The snow was the first thing. Not the snow itself — though the quantity was genuinely difficult to process, ploughed walls of it taller than I was along every road — but what the snow did to the architecture of outdoor life. It did not cancel outdoor life. People were outside, moving through it, dressed for it, unbothered. The snow was not an event. It was the condition. You lived inside the condition.

What I found inside it was relief.

My friends from Kenya and Nigeria, in their university-issue winter coats, in apartments heated to a temperature reasonable in Nairobi, were the most relaxing company I had been in since arriving in America. Not because they were remarkable people, though they were. Because in their presence I could stop performing legibility.

The specific exhaustion of immigrant sociability in America is the exhaustion of constant translation.
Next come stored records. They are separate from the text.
theorem State.portOn_keeps {m : Nat} {s0 : State} (s : State) (p : ℕ) (h : s0.Keeps m s) (w : Within 0x8 m := by exact Within.of (by assumption) (by decide)) :
    s0.Keeps m (State.portOn s p) := by
  unfold State.portOn
  extract_lets a0
  have k1 : s0.Keeps m a0 := by
    unfold a0
    with_reducible apply State.wr_keeps (w := w.of (by decide))
    with_reducible assumption
  clear_value a0
  split
  · with_reducible apply State.wr_keeps (w := w.of (by decide))
    with_reducible assumption
  · split
    · with_reducible apply State.wr_keeps (w := w.of (by decide))
      with_reducible assumption
    · with_reducible assumption

theorem State.portOff_keeps {m : Nat} {s0 : State} (s : State) (p : ℕ) (h : s0.Keeps m s) (w : Within 0x100008 m := by exact Within.of (by assumption) (by decide)) :
    s0.Keeps m (State.portOff s p) := by
  unfold State.portOff
  extract_lets a0 a1
  have k2 : s0.Keeps m a0 := by
    unfold a0
    with_reducible apply State.wr_keeps (w := w.of (by decide))
    with_reducible apply State.wr_keeps (w := w.of (by decide))
    with_reducible assumption
  clear_value a0
  have k3 : s0.Keeps m a1 := by
    unfold a1
    split
    · with_reducible apply State.portLost_keeps (w := w.of (by decide))
      with_reducible assumption
    · with_reducible assumption
  clear_value a1
  split
  · with_reducible assumption
  · with_reducible apply State.wr_keeps (w := w.of (by decide))
    with_reducible assumption

theorem State.magCtrl_keeps {m : Nat} {s0 : State} (s : State) (p : ℕ) (val : Word) (h : s0.Keeps m s) (w : Within 0x100008 m := by exact Within.of (by assumption) (by decide)) :
    s0.Keeps m (State.magCtrl s p val) := by
  unfold State.magCtrl
  extract_lets a0 a1 a2
  clear_value a0
  clear_value a1
  have k3 : s0.Keeps m a2 := by
    unfold a2
    split
    · with_reducible apply State.portOn_keeps (w := w.of (by decide))
      with_reducible assumption
    · split
      · with_reducible apply State.portOff_keeps (w := w.of (by decide))
        with_reducible assumption
      · with_reducible assumption
  clear_value a2
  split
  · with_reducible apply State.hwqSet_keeps (w := w.of (by decide))
    with_reducible assumption
  · split
    · with_reducible apply State.hwqClear_keeps (w := w.of (by decide))
      with_reducible assumption
    · with_reducible assumption

theorem State.magLinkDown_keeps {m : Nat} {s0 : State} (s : State) (p : ℕ) (h : s0.Keeps m s) (w : Within 0x100008 m := by exact Within.of (by assumption) (by decide)) :
    s0.Keeps m (State.magLinkDown s p) := by
  unfold State.magLinkDown
  split
  · with_reducible apply State.portLost_keeps (w := w.of (by decide))
    with_reducible apply State.magPortIrq_keeps (w := w.of (by decide))
    with_reducible apply State.wr_keeps (w := w.of (by decide))
    with_reducible apply State.wr_keeps (w := w.of (by decide))
    with_reducible assumption
  · with_reducible assumption

theorem State.magShutdownEnd_keeps {m : Nat} {s0 : State} (s : State) (p : ℕ) (h : s0.Keeps m s) (w : Within 0x100008 m := by exact Within.of (by assumption) (by decide)) :
    s0.Keeps m (State.magShutdownEnd s p) := by
  unfold State.magShutdownEnd
  split
  · with_reducible assumption
  · extract_lets a0 a1
    clear_value a0
    have k2 : s0.Keeps m a1 := by
      unfold a1
      with_reducible apply State.magLinkDown_keeps (w := w.of (by decide))
      with_reducible apply State.setMagPort_keeps (w := w.of (by decide))
      with_reducible assumption
    clear_value a1
    split
    · with_reducible apply State.wr_keeps (w := w.of (by decide))
      with_reducible apply State.wr_keeps (w := w.of (by decide))
      with_reducible assumption
    · with_reducible apply State.wr_keeps (w := w.of (by decide))
      with_reducible assumption

theorem State.magLink_keeps {m : Nat} {s0 : State} (s : State) (p : ℕ) (up : Bool) (speed : ℕ) (width : ℕ) (h : s0.Keeps m s) (w : Within 0x100008 m := by exact Within.of (by assumption) (by decide)) :
    s0.Keeps m (State.magLink s p up speed width) := by
  unfold State.magLink
  extract_lets a0 a1
  clear_value a0
  have k2 : s0.Keeps m a1 := by
    unfold a1
    with_reducible apply State.wr_keeps (w := w.of (by decide))
    with_reducible apply State.wr_keeps (w := w.of (by decide))
    with_reducible assumption
  clear_value a1
  split
  · split
    · with_reducible apply State.magPortIrq_keeps (w := w.of (by decide))
      with_reducible apply State.wr_keeps (w := w.of (by decide))
      with_reducible assumption
    · with_reducible assumption
  · split
    · with_reducible apply State.wr_keeps (w := w.of (by decide))
      with_reducible apply State.magLinkDown_keeps (w := w.of (by decide))
      with_reducible assumption
    · with_reducible apply State.magLinkDown_keeps (w := w.of (by decide))
      with_reducible assumption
Not language translation — that can become automatic. The deeper translation: of context, of reference, of the thing behind the thing you are saying. With your own people you do not translate. The reference lands. The joke requires no explanation. In Maine in January, in a small apartment with Kenyan and Nigerian graduate students, in the coldest state in the coldest month, I had the warmest social experience of my first years in America. The cold outside was part of it. You do not feel the relief of warmth unless you have been cold — in all the senses.

I stayed two to three weeks. Long enough to understand the Maine winter as condition rather than event. Long enough to walk in snow up to my knees and find that I enjoyed it — the silence it created, the specific quality of cold air in a pine forest that has no equivalent in any equatorial experience I had brought with me, or in the flat Missouri cold of basic training.

I had gone to Maine to see my people. I found them, and I found also the snow, and in the combination something I have not found in the same form anywhere else: the suspension of the outsider tax in conditions that were themselves foreign to me. I was a stranger to the climate. My friends were strangers to the climate. We were strangers together, which is a different thing than being strangers separately.

The most foreign I have felt in America was the warmest I have felt in America. Both were in Maine. Both were January.


These notes were made between June 2011 and the present.
I started writing them down in 2026.
The gap is not an absence — it is the difference between experiencing something
and understanding it well enough to put it on a page.